Полицейские ушли, оставив разъяренного Ангюста в полном недоумении. Все вокруг смотрели на него как на сумасшедшего. И тут снова захихикал голландец.

— Ты, наконец, понял, что происходит? — спросил Тексель.

— Кто вам позволил мне «тыкать»? Я с вами свиней не пас.

Текстор расхохотался. Все вокруг слушали этот разговор и с любопытством наблюдали за происходящим. Ангюст вскочил и в бешенстве заорал на зевак:

— А ну катитесь отсюда! И попробуйте только сюда сунуться! Я вам всем кости пересчитаю!

Вид у него был такой свирепый, что все немедленно разошлись. А сидевшие поблизости пересели подальше. И больше уже никто к нему не приближался.
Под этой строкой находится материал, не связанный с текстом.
/-- The numbers among the operands of a command, each with the bound of its place. -/
def bounds : Instr → List (Nat × Nat)
  | .ctxOpen => []
  | .ctxClose => []
  | .handleFlush => []
  | .nop => []
  | .skeinLoad => []
  | .skeinUnload => []
  | .skeinPatch => []
  | .launch => []
  | .launchAt => []
  | .replay => []
  | .cancel => []
  | .stopAt => []
  | .resume => []
  | .syncSet => []
  | .syncWait => []
  | .syncAlloc => []
  | .syncFree => []
  | .chanOpen => []
  | .chanClose => []
  | .chanReset => []
  | .moeTableLoad => []
  | .moeTableUnload => []
  | .moeStats => []
  | .fabricPlanLoad => []
  | .routeLoad => []
  | .spareMap => []
  | .linkAccept => []
  | .clipAt => []
  | .clipAbort => []
  | .restore => []
  | .loopbackSet => []
  | .selftest => []
  | .fwLoad => []
  | .debugUnlock => []
  | .query => []
  | .deviceReset => []
  | .deviceResetEntry => []
  | .doorbell queue _ _ _ => [(queue, 64)]
  | .fetcherGrant => []
  | .fetchAttempt => []
  | .fetchSliceEnd => []
  | .checkEnd queue => [(queue, 64)]
  | .frontEndChecks queue => [(queue, 64)]
  | .haltReply queue => [(queue, 64)]
  | .replyWrite queue => [(queue, 64)]
  | .rplFree queue _ _ => [(queue, 64)]
  | .ringConfiguration queue _ _ _ => [(queue, 64)]
  | .instanceStart ctx tag => [(ctx, 64), (tag, 2 ^ 32)]
  | .delayListRelease list => [(list, 4)]
  | .spindleSelection spindle => [(spindle, 16)]
  | .recordPresentation port => [(port, 1024)]
  | .rampWindow => []
  | .rampGrant => []
  | .yieldRequest port => [(port, 1024)]
  | .sliceEnd spindle => [(spindle, 16)]
  | .engDone port tag _ => [(port, 1024), (tag, 2 ^ 16)]
  | .engYielded port tag _ => [(port, 1024), (tag, 2 ^ 16)]
  | .engFault port tag code _ => [(port, 1024), (tag, 2 ^ 16), (code, 8)]
  | .engSaved port tag _ => [(port, 1024), (tag, 2 ^ 16)]
  | .taskCompletion => []
  | .deviceSideEnqueue => []
  | .completionEdges => []
  | .signalWordWrite index _ _ => [(index, 4096)]
  | .polledWaitRead ctx skein node => [(ctx, 64), (skein, 1024), (node, 2 ^ 20)]
  | .syncObjectEvaluation => []
  | .pageRefill ctx skein page => [(ctx, 64), (skein, 1024), (page, 2 ^ 13)]
  | .deadline ctx tag node port => [(ctx, 64), (tag, 2 ^ 32), (node, 2 ^ 20), (port, 1024)]
  | .stopCount ctx => [(ctx, 64)]
  | .reelResponse chan tag _ status _ _ => [(chan, 2), (tag, 256), (status, 4)]
  | .stepExchange table => [(table, 64)]
  | .stepDecide table => [(table, 64)]
  | .stepCommit table => [(table, 64)]
  | .stepRouted table => [(table, 64)]
  | .collectiveStart ctx slot => [(ctx, 64), (slot, 64)]
  | .collectiveExchange ctx slot => [(ctx, 64), (slot, 64)]
  | .collectiveWrite ctx slot => [(ctx, 64), (slot, 64)]
  | .collectiveDone ctx slot => [(ctx, 64), (slot, 64)]
  | .plyFrame _ => []
  | .messageSend chan => [(chan, 4096)]
  | .sendSlotRead chan => [(chan, 4096)]
  | .channelRecord _ => []
  | .recordDelivered chan => [(chan, 4096)]
  | .signalApply chan => [(chan, 4096)]
  | .handlerCreate chan => [(chan, 4096)]
  | .openNotice _ => []
  | .closeNotice _ => []
  | .creditNotice _ => []
  | .sendRefusal _ => []
  | .consumedWordRead chan => [(chan, 4096)]
  | .sigaddFrame _ => []
  | .szSmGrant _ _ => []
  | .grantVerified => []
  | .manualRead _ => []
  | .manualSet _ => []
  | .manualAdd _ => []
  | .manualSignal _ => []
  | .linkLockLoss link => [(link, 8)]
  | .phyUpLocked link => [(link, 8)]
  | .phyUpTimeout link => [(link, 8)]
  | .codewordLock link _ => [(link, 8)]
  | .alignTimeout link => [(link, 8)]
  | .identTimeout link => [(link, 8)]
  | .measureTimeout link => [(link, 8)]
  | .failedRetry link => [(link, 8)]
  | .beaconFrame link _ => [(link, 8)]
  | .beaconSend => []
  | .probeFrame link _ => [(link, 8)]
  | .latencyMeasured link => [(link, 8)]
  | .ackFrame link _ => [(link, 8)]
  | .ackTimer link => [(link, 8)]
  | .unacknowledgedTimeout link => [(link, 8)]
  | .psyncFrame _ => []
  | .psyncTimeout link => [(link, 8)]
  | .retrain link _ _ => [(link, 8)]
  | .oos link _ _ => [(link, 8)]
  | .holdover => []
  | .referenceCandidate => []
  | .clipFrame _ => []
  | .clipCount => []
  | .roundAResult => []
  | .instanceCut ctx tag => [(ctx, 64), (tag, 2 ^ 32)]
  | .roundBStart => []
  | .roundBResult => []
  | .clipSaveDone => []
  | .roundCResult => []
  | .continueCount => []
  | .drainLimit => []
  | .restoreApply => []
  | .resumeCount => []
  | .powerOnReset => []
  | .porstNDeassert => []
  | .sysRstN => []
  | .lockLoss => []
  | .lockRegained => []
  | .clkStart => []
  | .drainEnd => []
  | .keyRead lcsCode _ => [(lcsCode, 16)]
  | .memInit => []
  | .driftWindow _ => []
  | .refAbsent => []
  | .powerRequest => []
  | .powerRequestDue ctx tag => [(ctx, 64), (tag, 2 ^ 32)]
  | .powerGrant _ => []
  | .throttleRise => []
  | .throttleFall => []
  | .hedgeSelftestEnd _ => []
  | .healthTestFail => []
  | .tsScanMode => []
  | .watchPeriodEnd => []
  | .stashPtrs _ _ => []
  | .evtPtrs _ _ => []
  | .watchCtrl _ _ => []
  | .rampCtrl _ _ => []
  | .cxPeerSigrange ctx _ _ _ => [(ctx, 64)]
  | .flowrangeDlyCtrl _ _ _ => []
  | .slackDefault _ _ => []
  | .clipCtrlCut _ _ _ => []
  | .plySlot ctx slot word _ _ => [(ctx, 64), (slot, 64), (word, 8)]
  | .testLoopbackRegisters _ _ _ => []
  | .worstDiffRead offset tag _ => [(offset, 0x4000000), (tag, 64)]
  | .registerWrite offset _ _ => [(offset, 0x4000000)]
  | .engineWireTimeout port => [(port, 1024)]
  | .selftestEnd _ => []
  | .engineStart port => [(port, 1024)]
  | .uncorrectableCodeword link _ _ => [(link, 8)]
  | .bistInstrument _ => []

/-- In a well-formed command every number fits its place. -/
def Statement (i : Instr) : Prop := i.wf = true → ∀ x ∈ bounds i, x.1 < x.2

theorem ctxOpen : Statement .ctxOpen := by simp [Statement, bounds]

theorem ctxClose : Statement .ctxClose := by simp [Statement, bounds]

theorem handleFlush : Statement .handleFlush := by simp [Statement, bounds]

theorem nop : Statement .nop := by simp [Statement, bounds]

theorem skeinLoad : Statement .skeinLoad := by simp [Statement, bounds]

theorem skeinUnload : Statement .skeinUnload := by simp [Statement, bounds]

theorem skeinPatch : Statement .skeinPatch := by simp [Statement, bounds]

theorem launch : Statement .launch := by simp [Statement, bounds]

theorem launchAt : Statement .launchAt := by simp [Statement, bounds]

theorem replay : Statement .replay := by simp [Statement, bounds]

theorem cancel : Statement .cancel := by simp [Statement, bounds]

theorem stopAt : Statement .stopAt := by simp [Statement, bounds]

theorem resume : Statement .resume := by simp [Statement, bounds]

theorem syncSet : Statement .syncSet := by simp [Statement, bounds]

theorem syncWait : Statement .syncWait := by simp [Statement, bounds]

theorem syncAlloc : Statement .syncAlloc := by simp [Statement, bounds]

theorem syncFree : Statement .syncFree := by simp [Statement, bounds]

theorem chanOpen : Statement .chanOpen := by simp [Statement, bounds]

theorem chanClose : Statement .chanClose := by simp [Statement, bounds]

theorem chanReset : Statement .chanReset := by simp [Statement, bounds]

theorem moeTableLoad : Statement .moeTableLoad := by simp [Statement, bounds]

theorem moeTableUnload : Statement .moeTableUnload := by simp [Statement, bounds]

theorem moeStats : Statement .moeStats := by simp [Statement, bounds]

theorem fabricPlanLoad : Statement .fabricPlanLoad := by simp [Statement, bounds]

theorem routeLoad : Statement .routeLoad := by simp [Statement, bounds]

theorem spareMap : Statement .spareMap := by simp [Statement, bounds]

theorem linkAccept : Statement .linkAccept := by simp [Statement, bounds]

theorem clipAt : Statement .clipAt := by simp [Statement, bounds]

theorem clipAbort : Statement .clipAbort := by simp [Statement, bounds]

theorem restore : Statement .restore := by simp [Statement, bounds]

theorem loopbackSet : Statement .loopbackSet := by simp [Statement, bounds]

theorem selftest : Statement .selftest := by simp [Statement, bounds]

theorem fwLoad : Statement .fwLoad := by simp [Statement, bounds]

theorem debugUnlock : Statement .debugUnlock := by simp [Statement, bounds]

theorem query : Statement .query := by simp [Statement, bounds]

theorem deviceReset : Statement .deviceReset := by simp [Statement, bounds]

theorem deviceResetEntry : Statement .deviceResetEntry := by simp [Statement, bounds]

theorem doorbell (queue : Nat) (value : W64) (acc : Access) (stores : List Host.Cell) : Statement (.doorbell queue value acc stores) := by
  simp_all [Statement, bounds, Instr.wf]

theorem fetcherGrant : Statement .fetcherGrant := by simp [Statement, bounds]

theorem fetchAttempt : Statement .fetchAttempt := by simp [Statement, bounds]

theorem fetchSliceEnd : Statement .fetchSliceEnd := by simp [Statement, bounds]

theorem checkEnd (queue : Nat) : Statement (.checkEnd queue) := by
  simp_all [Statement, bounds, Instr.wf]

theorem frontEndChecks (queue : Nat) : Statement (.frontEndChecks queue) := by
  simp_all [Statement, bounds, Instr.wf]

theorem haltReply (queue : Nat) : Statement (.haltReply queue) := by
  simp_all [Statement, bounds, Instr.wf]

theorem replyWrite (queue : Nat) : Statement (.replyWrite queue) := by
  simp_all [Statement, bounds, Instr.wf]

theorem rplFree (queue : Nat) (value : W64) (acc : Access) : Statement (.rplFree queue value acc) := by
  simp_all [Statement, bounds, Instr.wf]

theorem ringConfiguration (queue : Nat) (which : RingReg) (value : W64) (acc : Access) : Statement (.ringConfiguration queue which value acc) := by
  simp_all [Statement, bounds, Instr.wf]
— Браво, Жером! Здорово ты разбушевался! Я хоть и пас с тобой свиней, но таким тебя еще не видел.

— Я запрещаю мне «тыкать»!

— После всего, что мы с тобой вместе пережили, можешь мне тоже «тыкать».

— Об этом не может быть и речи.

— Но ведь я знаю тебя очень давно.

Жером посмотрел на часы.

— Менее двух часов.

— Я знаю тебя всю жизнь.

Ангюст впился глазами в лицо голландца.

— Текстор Тексель — это псевдоним? Вы учились со мной в одной школе?

— Разве ты не узнаешь своего маленького школьного товарища?

— Нет, это было так давно. Вы, видно, очень изменились.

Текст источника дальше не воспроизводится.